I have sent sample event data from a data warehouse into Mixpanel and built a report plotting this event over time. And we can see that a query on the data warehouse returns the exact same number as the data or the report in Mixpanel. And I’ve never been able to achieve this in a traditional event tracking world, much to many, hours spent trying to make these numbers match up.

And if all I do with this presentation is to save one person a data discrepancy, it’ll all have been worth it. Because the data discrepancy isn’t just an isolated thing where you have to go and investigate the reasons behind different numbers, but it also reduces the trust and confidence in the reporting you [00:12:00] have, regardless of whether there’s a good reason for that difference.

And for every product manager or marketer that comes to the data team and asks for why these numbers are different, there’s typically a couple others that don’t know to ask and just lose a little bit of faith. What synthetic events allow you to do is maintain that faith and keep these numbers much more in line.

[00:12:26] Benefit 2: Access to non-product business events #

[00:12:26] Jeff Sloan: The second benefit, access to non product business events. We spoke about generating synthetic events out of say a production Postgres database or database product data that lives from your production Postgres database. But you could also walk through these series of tests for events that live in cloud systems like your ticketing software, or your CRM. And some cool analyses shake out with this method. One, products or what product [00:13:00] interactions have led to support tickets?

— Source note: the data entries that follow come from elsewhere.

/-- SDH_CAPTURE. -/
def State.sdhCapture (s : State) (c : Cmd) : State :=
  s.runOp c (plainOp 2 4 OPR [idxMask]) [(decide (39 < c.idx), 0)] none fun s =>
    let l := s.sdhLane c.idx
    .ok s (octetWords [l.capE1, l.capF1, l.capE2, l.capS1, l.capK1, l.capK2, l.capM1, 0] ++
      octetWords (l.capD ++ List.replicate 4 0) ++ octetWords l.capJ0)

/-- A trace-table entry; entry 0 is fixed (R101). -/
def State.traceEntry (s : State) (n : Nat) : TraceEntry :=
  if n = 0 then .reset else s.cfg.sdh.traces.look TraceEntry.reset n

/-- A path is aligned in the Fathom: a group leg lies on it or in it; or it is an end of a symmetric record (R118). -/
def BCfg.marksHeld (b : BCfg) (e : Eid) : Bool :=
  (b.someLeg fun f => decide (eidKind f = .line) && decide (markPath f = e)) ||
    b.conns.any fun x => x.2.sym && [x.2.a, x.2.z].any fun f => decide (eidKind f = .line) && decide (markPath f = e)

/-- PATH_OH_SET (R101, R117, R118, R245). -/
def State.pathOhSet (s : State) (c : Cmd) : State :=
  let e := c.eid
  let w := c.word 1
  let m := markPosOf w
  let lo := decide (eidLevel e = 1)
  let long := decide (fld w 47 40 ≠ 0) && decide ((s.traceEntry (fld w 47 40)).len = 2)
  s.runOp c (setting 2 5 OPR [eidMask, maskOf [(47, 30)]])
    [(badPathEid e, 0), (badExps (sdExpPath w) (sfExpPath w) || decide (m = 3) || (lo && decide (m = 2)) || (lo && long), 1)] none fun s =>
    let old := s.pathOh e
    if s.either (fun b => (b.protOf (eidPort e)).isSome) || (decide (markPosOf old ≠ m) && s.either fun b => b.marksHeld e) then
      refuse stState 0 s
    else
      let p := s.path e
      let s : State := { s with cfg.sdh.pathOh := s.cfg.sdh.pathOh.put pathOhReset e.toNat w }
      let left := if fld old 47 40 = fld w 47 40 then p.traceLeft else []
      .ok (s.setPath e { p with traceLeft := left, exc := if sfExpPath old = sfExpPath w then p.exc else p.exc.restart,
                                deg := if sdExpPath old = sdExpPath w then p.deg else p.deg.restart }) []

/-- A TEN sender may read only a path that is an end of a connection its tenant owns (R119). -/
def State.pathOwn (s : State) (c : Cmd) : Option (Nat × Nat) :=
  if decide (c.rank ≠ TEN) || s.cfg.b.conns.any fun x => decide (x.2.owner = c.t) && (decide (x.2.a = c.eid) || decide (x.2.z = c.eid)) then none
  else some (stNotPermitted, 0x06)

/-- A destination is driven in the active maps by a record or a binding. -/
def State.isDriven (s : State) (e : Eid) : Bool :=
  let at_ := eidPositions e 1
  s.cfg.b.conns.any (fun x => !x.2.isFree && (x.2.driven s.cfg.b).any at_.contains) || (s.bindingPositions s.cfg.b).any at_.contains

def PtrState.code : PtrState → Nat
  | .norm => 0
  | .ais => 1
  | .lop => 2

/-- PATH_STATUS (Table 4.13). -/
def State.pathStatus (s : State) (c : Cmd) : State :=
  let e := c.eid
  s.runOp c (plainOp 2 6 TEN [eidMask]) [(badPathEid e, 0)] (s.pathOwn c) fun s =>
    if !s.eidExists s.cfg.b e 1 true then refuse stState 0 s
    else
      let out := (s.path e).egress.value
      let drives := s.isDriven e
      let e := s.seen e
      let p := s.path e
      let m := s.pathMasked e
      let label := if eidLevel e = 0 then (nth 0 p.cap 6).toNat else fld (nth 0 p.cap 0) 3 1
      .ok (s.setPath e { p with posJust := 0, negJust := 0 })
        [mkWord [(57, 48, p.interp.ptr), (47, 38, if drives then out else 0), (35, 34, p.interp.st.code), (31, 24, label),
          (23, 16, p.posJust), (15, 8, p.negJust), (6, 6, m.toNat), (5, 5, (s.pathDeg e).toNat), (4, 4, (s.pathExc e).toNat),
          (3, 3, (s.pathRdi e).toNat), (2, 2, (!m && decide (p.interp.st = .lop)).toNat), (1, 1, (!m && decide (p.interp.st = .ais)).toNat),
          (0, 0, p.clean.toNat)]]

/-- PATH_CAPTURE (R120): its reply follows 64 frames later. -/
def State.pathCapture (s : State) (c : Cmd) : State :=
  let e := c.eid
  s.runOp c (plainOp 2 7 TEN [eidMask]) [(badPathEid e, 0)] (s.pathOwn c) fun s =>
    if !s.eidExists s.cfg.b e 1 true then refuse stState 0 s
    else if s.sdh.captures.any fun x => decide (x.eid = e) then refuse stBusy 0 s
    else .later { s with sdh.captures := s.sdh.captures ++ [⟨e, 64⟩] } (.pathCapture e.toNat)

/-- The last n octets of a list, filled in front with zeros where there are fewer. -/
def lastOctets (n : Nat) (l : List Byte) : List Byte := List.replicate (n - l.length) 0 ++ lastN n l

/-- What a finished capture replies (R97, Table 4.11). -/
def State.captureWords (s : State) (e : Eid) : List Word :=
  let p := s.path (s.seen e)
  let o (i : Nat) : Byte := nth 0 p.cap i
  if eidLevel e = 0 then octetWords [o 0, o 1, o 2, o 3, o 4, o 5, 0, 0] ++ octetWords (lastOctets 64 p.trace)
  else octetWords [o 0, o 1, o 2, 0, 0, 0, 0, 0] ++ octetWords (lastOctets 16 p.trace)

/-- One frame of every running capture. -/
def State.captureTick (s : State) : State :=
  let done := s.sdh.captures.filter fun x => decide (x.left ≤ 1)
  let s : State := { s with sdh.captures := (s.sdh.captures.filter fun x => decide (1 < x.left)).map fun x => { x with left := x.left - 1 } }
  done.foldl (fun s x => s.fix (.pathCapture x.eid.toNat) stOk (s.captureWords x.eid)) s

You could also look at our more recently acquired cohorts submitting less support request. Or even things like do trials that have a midway check-in call convert more highly than the alternative. And I’m curious here, what are some other flows or funnel type questions that you wish you could understand at your business, when things cross from the product domain into the non product and operational domains?

I think there’s a lot of interesting things that you can unearth by bringing these data sets together. And in my case, you can certainly analyze this data in SQL once you have it in the warehouse. But what’s fantastic is is sending this data out to the spoke tools that are meant to analyze this data and make it accessible for non data facile users.

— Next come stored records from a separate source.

-- ==== Sys2Proof/Machine/Framing.lean ====
section
/-!
DEFINITION. E1 and C37.94 framing (05_trib_gfp_framing.md §5.1 to §5.6), the tributary ports' clocks and aligners (03_lanes_ports.md §3.7), and
their commands.
-/
namespace Sys2Proof.Machine

/-! E1 objects -/

/-- The E1 EID of a port (R126). -/
def portE1 (p : Nat) : Eid := mkEid (0x40 + p) 2 0

/-- An EID names an E1 (R126): a port at grain level with index 0, or an LO path of a line lane. -/
def isE1Eid (e : Eid) : Bool :=
  (decide (eidKind e = .trib) && decide (eidLevel e = 2) && decide (eidIndex e = 0)) ||
    (decide (eidKind e = .line) && decide (eidLevel e = 1) && eidForm e)

def State.e1 (s : State) (e : Eid) : E1State := s.fram.e1.look E1State.reset e.toNat
def State.setE1 (s : State) (e : Eid) (x : E1State) : State := { s with fram.e1 := s.fram.e1.put E1State.reset e.toNat x }
def State.c37 (s : State) (p : Nat) : C37State := s.fram.c37.look C37State.reset p
def State.setC37 (s : State) (p : Nat) (x : C37State) : State := { s with fram.c37 := s.fram.c37.put C37State.reset p x }

/-- The model's own number of the framer of a 2.048 Mbit/s REFIN (R125): an EID whose port value R177 holds. -/
def refinE1 (n : Nat) : Eid := mkEid 0xE0 2 n
def isRefin (e : Eid) : Bool := decide (eidPort e = 0xE0) && decide (eidLevel e = 2) && decide (eidIndex e < 8)

/-- TIM_IN_CFG of a candidate, and fields of it. -/
def State.timIn (s : State) (c : Nat) : Word := s.cfg.tim.inputs.look timInReset c
def timType (w : Word) : Nat := fld w 27 24
def timSsmSa (w : Word) : Nat := fld w 6 3
def timEn (w : Word) : Bool := flag w 63

/-- E1_CFG of an E1; a REFIN framer has fixed settings (R125). -/
def State.e1Cfg (s : State) (e : Eid) : Word :=
  if isRefin e then setFld (setFld (setFld (setFld e1CfgReset 1 0 1) 6 6 0) 5 5 1) 11 8 (timSsmSa (s.timIn (104 + eidIndex e)))
  else s.cfg.fram.e1.look e1CfgReset e.toNat

def e1Crc4 (w : Word) : Nat := fld w 1 0
def e1SsmSa (w : Word) : Nat := fld w 11 8

/-- The LO engine terminates a byte-synchronous E1 of this VC-12: a record or leg of the active maps names a grain of it (R123). -/
def State.byteSync (s : State) (e : Eid) : Bool :=
  let names (f : Eid) : Bool := decide (eidKind f = .line) && decide (eidLevelN f = 2) && decide (gMap f = 0) && decide (grainVc f = e)
  s.cfg.b.someEnd names || s.cfg.b.someLeg names

/-- A framer or TS0 monitor runs on the E1 (R121 to R123). -/
def State.e1Runs (s : State) (e : Eid) : Bool :=
  if isRefin e then timEn (s.timIn (104 + eidIndex e)) && decide (timType (s.timIn (104 + eidIndex e)) = 5)
  else if eidKind e = .trib then decide (s.tribMode (eidTrib e) = 1) && s.tribOn (eidTrib e)
  else s.framerBound e || s.byteSync e

/-- A TS0 monitor, not a bank framer. -/
def State.isMonitor (s : State) (e : Eid) : Bool := decide (eidKind e ≠ .trib) && !isRefin e && !s.framerBound e

/-- Clock loss of the port of an E1. -/
def State.e1ClkLoss (s : State) (e : Eid) : Bool := decide (eidKind e = .trib) && (s.trib (eidTrib e)).clkLoss

/-- The carrying path masks every defect of an E1 in it (R135; log entry 24). -/
def State.e1Masked (s : State) (e : Eid) : Bool := decide (eidKind e = .line) && s.pathDown (s.seen e)

/-- Defects of an E1: code, declared, masked (Table 5.2). -/
def State.e1Defects (s : State) (e : Eid) : List (Nat × Bool × Bool) :=
  let x := s.e1 e
  let m := s.e1Masked e
  let monMask := m || x.los || x.lof.on || x.ais.on || !x.inFrame || decide (x.crc4 ≠ .aligned)
  [(1, x.los, m), (2, x.lof.on, m || x.los || x.ais.on), (3, x.ais.on, m || x.los), (4, x.rdi.on, m || x.los || x.lof.on || x.ais.on),
    (5, x.exc.on, monMask), (6, x.deg.on, monMask)]

/-- A defect is declared and not masked. -/
def unmasked (ds : List (Nat × Bool × Bool)) (code : Nat) : Bool := ds.any fun d => decide (d.1 = code) && d.2.1 && !d.2.2

def State.reportE1 (s : State) (e : Eid) : State :=
  let x := s.e1 e
  let cs := defectChanges (s.e1Defects e) x.reported
  (s.setE1 e { x with reported := applyChanges cs x.reported }).raiseChanges 0x050 e.toNat cs

/-- The 32 grains of the E1 carry all ones + QB; SF for grain SNCP (Table 5.4). -/
def State.e1Down (s : State) (e : Eid) : Bool :=
  let x := s.e1 e
  !s.e1Runs e || s.e1Masked e || x.los || x.lof.on || x.ais.on || !x.inFrame
def State.e1SfN (s : State) (e : Eid) : Bool := s.e1Down e || unmasked (s.e1Defects e) 5
def State.e1Sd (s : State) (e : Eid) : Bool := unmasked (s.e1Defects e) 6

/-- What the timing core receives from an E1's SSM (R133). -/
inductive SsmState where
  | fail
  | none
  | nibble (v : Nat)
  deriving DecidableEq, Repr

def State.e1Ssm (s : State) (e : Eid) : SsmState :=
  let x := s.e1 e
  let ds := s.e1Defects e
  let w := s.e1Cfg e
  if unmasked ds 1 || unmasked ds 2 || unmasked ds 3 then .fail
  else if x.crc4 ≠ .aligned ∨ e1Crc4 w = 0 ∨ e1SsmSa w = 0 then .none
  else .nibble x.ssm.acc.toNat

/-! Thresholds of submultiframes (R136) -/

def e1Err (n : Nat) : Nat × Nat := let a := 10 ^ (n * 2048); (a - (10 ^ n - 1) ^ 2048, a)
def e1Window (n : Nat) : Nat := let e := e1Err n; Nat.max 1 (ceilDiv (16 * e.2) e.1)
def e1Set (n : Nat) : Nat := let e := e1Err n; ceilDiv (6 * e1Window n * e.1) (10 * e.2)
def e1Clr (n : Nat) : Nat := let e := e1Err (n + 1); e1Window n * e.1 / e.2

In this case, I’m going to answer the first business or first question here with a report that I built in [00:14:00] Mixpanel by sending this data from the warehouse into the next panel. And. I know that the type is really small here. So please don’t strain your eyes looking into the type on the presentation.

But the key thing here is that this is a kind of path to conversion type report, except instead of a conversion, we’re looking at a path to a ticket being submitte. And visually it’s very easy to see that one event that occurs just before a ticket being submitted has occurred as much more often than other events that occur right before the ticket being submitted.

Now as a product manager, I might look at this and realize, oh, this is a part of the product that I might need to make easier. I might need to dive into why users might be getting stuck and reaching out to our support team. But also as a CX manager, I might look into writing some docs to make it easier for folks to [00:15:00] self-serve and use this part of the product.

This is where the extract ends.